━━━━━ SOURCE RECORDS ━━━━━
/-- The reset input (10_state.md R34, 70_reset_and_hazards.md R180): every engine `IDLE`, a command in progress abandoned
without a response, and nothing of the old registers survives; with `RESET_LOADS_DEFAULT` every engine `READY` in the default
state of 70_reset_and_hazards.md R182. That the unspecified registers are free values is the model's choice (log 6). -/
def Obligations.ResetInput : Prop :=
  (∀ (s : State) (rest : List Input), s.inputs = .reset :: rest →
    ∃ t, step s = .next t ∧ t.inputs = rest ∧ t.entropyPending = false ∧ t.responses = s.responses ∧
      t.params = s.params ∧
      (s.params.resetLoadsDefault = false → ∀ e, t.phaseOf e = .idle) ∧
      (s.params.resetLoadsDefault = true →
        (∀ e, t.phaseOf e = .ready) ∧
        t.pcg.s = 0xcafef00dd15ea5e5#64 ∧
        t.x256.st = ⟨0xc3817c016ba4ff30#64, 0x100cdaacc0bc9316#64, 0x54c3a569ecf61b1b#64, 0x2c65920724651c72#64⟩ ∧
        t.x128.st = ⟨0x6ba4ff30#32, 0xc3817c01#32, 0xc0bc9316#32, 0x100cdaac#32⟩)) ∧
  (∀ (s s' t t' : State) (rest rest' : List Input),
    s.inputs = .reset :: rest → s'.inputs = .reset :: rest' → s.params = s'.params → s.resets = s'.resets →
    step s = .next t → step s' = .next t' → sameRegisters t t')

/-- The entropy port: bytes given always have the length asked for, and only `ENTROPY` makes a request, exactly one
(30_encoding.md R64); a listed reply that is `Fail`, or bytes of that length, is taken as it is. That a listed reply of bytes of
another length counts as `Fail` is the model's choice (log 4; for a shorter one 91_not_in_source.md N21 says so), and so is the list
of replies (log 2). A silent reply is the matter of `SilentEntropyWaits`. -/
def Obligations.EntropyPort : Prop :=
  (∀ (n : Nat) (s : State) (r : EntropyReply) (rest : List EntropyReply), s.entropyReplies = r :: rest →
    (r = .fail → entropyReply n s = .fail) ∧
    (∀ e, r = .bytes e → e.length = n → entropyReply n s = .bytes e) ∧
    (∀ e, r = .bytes e → e.length ≠ n → entropyReply n s = .fail)) ∧
  (∀ (n : Nat) (s : State) (e : List Byte), entropyReply n s = .bytes e → e.length = n) ∧
  (∀ (i : Instr) (s t : State), exec i s = .next t →
    (i.operation = .entropy →
      t.entropyRequests = s.entropyRequests + 1 ∧ t.entropyReplies = s.entropyReplies.tail) ∧
    (i.operation ≠ .entropy →
      t.entropyRequests = s.entropyRequests ∧ t.entropyReplies = s.entropyReplies))

/-- An `ENTROPY` command whose request is never answered gives no response and writes no register; the block then accepts no
command (60_exceptions.md R176; log 3). -/
def Obligations.SilentEntropyWaits : Prop :=
  ∀ (i : Instr) (s : State), i.operation = .entropy → entropyReply (entropyBytes i.engine) s = .silent →
    exec i s = .next { s with
      entropyReplies := s.entropyReplies.tail
      entropyRequests := s.entropyRequests + 1
      entropyPending := true } ∧
    ∀ t, exec i s = .next t → (∀ rest, t.inputs ≠ .reset :: rest) → step t = .fault .entropyNeverReplied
━━━━━
BRIEF:
Give again exactly, and only, the lines above starting at the one with "(i.operation ≠ .entropy →" and ending at the one with "entropyReplies := s.entropyReplies.tail".

EXERCISE SOLUTION:
    (i.operation ≠ .entropy →
      t.entropyRequests = s.entropyRequests ∧ t.entropyReplies = s.entropyReplies))

/-- An `ENTROPY` command whose request is never answered gives no response and writes no register; the block then accepts no
command (60_exceptions.md R176; log 3). -/
def Obligations.SilentEntropyWaits : Prop :=
  ∀ (i : Instr) (s : State), i.operation = .entropy → entropyReply (entropyBytes i.engine) s = .silent →
    exec i s = .next { s with
      entropyReplies := s.entropyReplies.tail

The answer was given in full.